Below are several records. Retype exactly those lines running from the one with "takeTurn (.host (.write" through the one with "seq := .idle", end lines included, and no others.

- Material provided -
__________________________________________________

-- ==== Sys2Proof/Certificates/Slice0/Obligations.lean ====
section
/-! DEFINITION. The statements for the provers (OBLIGATIONS.json lists them with the rules of spec/ they
formalise). A record `{ s with … }` in a conclusion is also the frame: every field it does not name is
unchanged. The TPE has no data memory (spec/20_memory.md), so there is no memory clause. -/

open Sys2Proof Sys2Proof.Machine

/-! ### Encoding -/

/-- Decoding the word of a well-formed command gives that command (R46 to R52). -/
def Obligations.DecodeOfEncode : Prop :=
  ∀ i : Instr, i.wf = true → decode (encode i) = .ok i

/-- Every decoded command is well formed, and encoding it gives the word's used bits (R47, R52, R54). -/
def Obligations.EncodeOfDecode : Prop :=
  ∀ (w : Word) (i : Instr), decode w = .ok i → i.wf = true ∧ encode i = w &&& i.usedBits

/-- R54: words that agree on the bits a command uses are the same command. -/
def Obligations.UnusedBitsIgnored : Prop :=
  ∀ (w w' : Word) (i : Instr), decode w = .ok i → w' &&& i.usedBits = w &&& i.usedBits → decode w' = .ok i

/-- R135 (and R53): a word is no command exactly when its opcode lies in the listed ranges, whatever its other fields;
such a word is accepted and then ends with `ERR_ILLEGAL` and no other effect. -/
def Obligations.UnassignedOpcodeFails : Prop :=
  (∀ w : Word, (∃ e, decode w = .error e) ↔
    ((0x05 ≤ (opcOf w).toNat ∧ (opcOf w).toNat ≤ 0x0F) ∨ (0x1B ≤ (opcOf w).toNat ∧ (opcOf w).toNat ≤ 0x1F) ∨
      (0x28 ≤ (opcOf w).toNat ∧ (opcOf w).toNat ≤ 0x2F) ∨ (0x32 ≤ (opcOf w).toNat ∧ (opcOf w).toNat ≤ 0x3F) ∨
      (0x46 ≤ (opcOf w).toNat ∧ (opcOf w).toNat ≤ 0x4F) ∨ 0x53 ≤ (opcOf w).toNat)) ∧
  (∀ (s : State) (w : Word) (e : DecodeError),
    s.status.busy = false → s.rst = false → decode w = .error e →
    takeTurn (.host (.write 0x00 4 w)) s = .next (s.accept w) ∧
    takeTurn .engine (s.accept w) = .next
      { s.accept w with
        status := { busy := false, done := true, ok := false, errIllegal := true, errArg := false,
                    errInactive := false, ovr := s.status.ovr }
        seq := .idle })

/-- The words R56 writes out as examples are the commands it names, both ways, and the opcode alone selects
(30_encoding.md R52, test vectors E4 and T5); a command statement assembles to one write of its word to `CMD`, a mask
number in the whole of its field (test vector C15). -/
def Obligations.ExampleWordsDecode : Prop :=
  decode 0x01000700#32 = .ok (.spiRd8 .rtd 0x07) ∧ encode (.spiRd8 .rtd 0x07) = 0x01000700#32 ∧
  decode 0x30010500#32 = .ok (.muxSel (.known .ch1) (.known .rtd3W)) ∧
  encode (.muxSel (.known .ch1) (.known .rtd3W)) = 0x30010500#32 ∧
  decode 0x16000001#32 = .ok (.rtdSetBias true) ∧ encode (.rtdSetBias true) = 0x16000001#32 ∧
  decode 0x17010000#32 = .ok (.rtdReadFault (.known .auto)) ∧
  encode (.rtdReadFault (.known .auto)) = 0x17010000#32 ∧
  decode 0x50030000#32 = .ok (.polyEval (.known .invK)) ∧ encode (.polyEval (.known .invK)) = 0x50030000#32 ∧
  decode 0x00FFFFFF#32 = .ok .nop ∧ decode 0x01FE0700#32 = .ok (.spiRd8 .rtd 0x07) ∧
  decode 0x210000F1#32 = .ok (.tcSetFaultMask 0x1) ∧
  assemble [.cmd (.instr (.muxSel (.known .ch1) (.known .rtd3W))), .cmd (.rtdSetBias 1), .cmd (.tcSetFaultMask 0xF1)] =
    [.host (.write 0x00 4 0x30010500#32), .host (.write 0x00 4 0x16000001#32), .host (.write 0x00 4 0x210000F1#32)]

__________________________________________________

- Solved exercise -
    takeTurn (.host (.write 0x00 4 w)) s = .next (s.accept w) ∧
    takeTurn .engine (s.accept w) = .next
      { s.accept w with
        status := { busy := false, done := true, ok := false, errIllegal := true, errArg := false,
                    errInactive := false, ovr := s.status.ovr }
        seq := .idle })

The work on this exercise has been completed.